• **Saved entries**:
++++++++
/-- A word that issues behind an op which still waits to start only enters its queue: the run goes on to the next word, its ops
gain one not started, numbered next of its engine, with the counters of the open loops, and nothing else changes. -/
def Obligations.IssueOnlyQueues : Prop :=
  ∀ (op : Nat) (m : OpImpl) (t c : Nat) (i : Inst) (e : Entry) (w : List Byte) (s : State),
    (∀ k r w o, m.ok { k with run := r } w o = m.ok k w o) → s.Canonical → AtWord s t c op i e w →
    (i.unstarted m.eng).isSome = true → m.ready op (s.core t c) i e.image.words = none →
    ∃ o, tryStart op m t c (pushOp m t c ⟨s.core t c, i, e, w⟩ s) = s.setCore t c { s.core t c with
        run := some { i with pc := i.pc + 1, ops := i.ops ++ [o], issued := setAt i.issued (engineNum m.eng) o.num
                             taken := false, holdSince := none } } ∧
      o.word = i.pc ∧ o.num = i.issued.getD (engineNum m.eng) 0 + 1 ∧ o.eng = m.eng ∧ o.loops = i.counters ∧ o.started = false

/-- A run of a dispatched command starts on a core of its context's scope that takes it, with its word index, tokens and weight
sets fresh; it ends once its words and ops are done, where a PROG_RUN goes on and a single tile-op command finishes. An idle core
that keeps a pre-empted run takes it up again, and the end of its restore lets it run on. -/
def Obligations.RunsStartAndEnd : Prop :=
  (∀ (id : CmdId) (idx t c : Nat) (e : Entry) (s : State), s.entry? id = some e → e.phase = .running → e.isTileWork = true →
    e.failure = none → idx < e.instances → idx ∉ e.started →
    (t, c) ∈ s.scopeCores (s.ctx id.ctx).desc.kind (s.ctx id.ctx).desc.index → (s.core t c).takes s.now e.prio = true →
    coreRival s t c e = false →
    exec (.instanceStart id idx t c) s = .next (preemptAll (((s.setCore t c { s.core t c with
        run := some { cmd := id, index := idx, prio := e.prio }, state := .running, runAhead := [] }).updEntry id
      (fun e => { e with started := idx :: e.started })).settleCore t c))) ∧
  (∀ (t c : Nat) (i : Inst) (e : Entry) (s : State), Runs s t c i e → i.ops = [] → e.image.words.length ≤ i.pc → i.cut = false →
    e.isProg = true →
    exec (.instanceEnd t c) s = .next ((s.updEntry i.cmd (fun e => { e with ended := e.ended + 1, complete := e.complete + 1 })).freeCore t c)) ∧
  (∀ (t c : Nat) (i : Inst) (e : Entry) (s : State), Runs s t c i e → i.ops = [] → e.image.words.length ≤ i.pc → i.cut = false →
    e.isProg = false →
    exec (.instanceEnd t c) s = .next (finishWith i.cmd
      (if 0x1401 ≤ e.opcode ∧ e.opcode ≤ 0x1404 then runResult e e.outRows e.zeroRows else runResult e 0 0)
      ((s.updEntry i.cmd (fun e => { e with ended := e.ended + 1, complete := e.complete + 1 })).freeCore t c))) ∧
  (∀ (t c : Nat) (i : Inst) (s : State), (s.core t c).run = none → (s.core t c).held = some i → (s.core t c).state = .idle →
    exec (.instanceEnd t c) s = .next (s.freeCore t c)) ∧
  (∀ (t c : Nat) (i : Inst) (e : Entry) (s : State), (s.core t c).run = some i → s.entry? i.cmd = some e →
    (s.core t c).state = .resuming → i.restoring = true →
    exec (.instanceEnd t c) s = .next (endRestore t c (s.core t c) i e s))

/-- Program tokens: a held word takes one count of its token, where no held signal takes its place; a completed op signals its token, and holds
the signal at 65,535;
a hold that reaches the context's wait limit fails the command with S_TIMEOUT and raises WAIT_LIMIT. -/
def Obligations.ProgramTokens : Prop :=
  (∀ (t c : Nat) (i j : Inst) (q : Known) (e : Entry) (w : List Byte) (s : State), AtWord s t c (wordOp w) i e w → wordWaitEn w = true →
    wordStep w = false → i.taken = false → 0 < i.token (wordWait w) → i.takeToken e.image.words (wordWait w) = (j, q) →
    exec (.progTokenWaitSatisfied t c) s = .next ((s.setCore t c { s.core t c with
      run := some { j with taken := true, holdSince := none, known := j.known.join q } }).settleCore t c) ∧
    ((∀ o ∈ i.ops, o.sigSince.isSome = true → wordSig (e.image.words.getD o.word []) ≠ wordWait w) →
      j.tokens = setAt i.tokens (wordWait w) (i.token (wordWait w) - 1))) ∧
  (∀ (t c : Nat) (eng : Engine) (i : Inst) (e : Entry) (o : OpRec) (w : List Byte) (s : State), Runs s t c i e →
    i.oldest eng = some o → opDone s i o = true → w = e.image.words.getD o.word [] →
    (o.failed = true ∨ (wordSigEn w = false ∧ wordStep w = false) ∨ (wordStep w = true ∧ o.sigDue = false ∧ o.sigSince = none) ∨
        (wordStep w = false ∧ o.signalled = true) →
      exec (.tileOpComplete t c eng) s = .next (endOp t c eng (s.core t c) i o s)) ∧
    (o.failed = false → wordSigEn w = true → wordStep w = false → o.signalled = false → i.token (wordSig w) < 65535 →
      exec (.tileOpComplete t c eng) s = .next (endOp t c eng (s.core t c) (i.signal (wordSig w) (o.tells w)) o s) ∧
      (i.signal (wordSig w) (o.tells w)).tokens = setAt i.tokens (wordSig w) (i.token (wordSig w) + 1)) ∧
    (o.failed = false → wordSigEn w = true → wordStep w = false → o.signalled = false → 65535 ≤ i.token (wordSig w) →
      exec (.tileOpComplete t c eng) s = .next ((s.setCore t c { s.core t c with
        run := some { i with ops := updOldest eng (fun o => { o with sigSince := some (o.sigSince.getD s.now) }) i.ops } }).settleCore t c))) ∧
  (∀ (t c n : Nat) (i : Inst) (e : Entry) (s : State), (s.core t c).run = some i → s.entry? i.cmd = some e → i.holdStart = some n →
    (s.ctx i.cmd.ctx).desc.waitMs ≠ 0 →
    exec (.progTokenHoldTimeout t c) s = .next (raiseEvent i.cmd.ctx 33 (failCommand i.cmd i.index sTimeout 0
      (advanceTo (n + (s.ctx i.cmd.ctx).desc.waitMs * 1000000) s))))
++++++++
• **WHAT IS BEING ASKED**: Which lines in the data above contain "tells"? Show each one.

• **SOLUTION BELOW**:
      exec (.tileOpComplete t c eng) s = .next (endOp t c eng (s.core t c) (i.signal (wordSig w) (o.tells w)) o s) ∧
      (i.signal (wordSig w) (o.tells w)).tokens = setAt i.tokens (wordSig w) (i.token (wordSig w) + 1)) ∧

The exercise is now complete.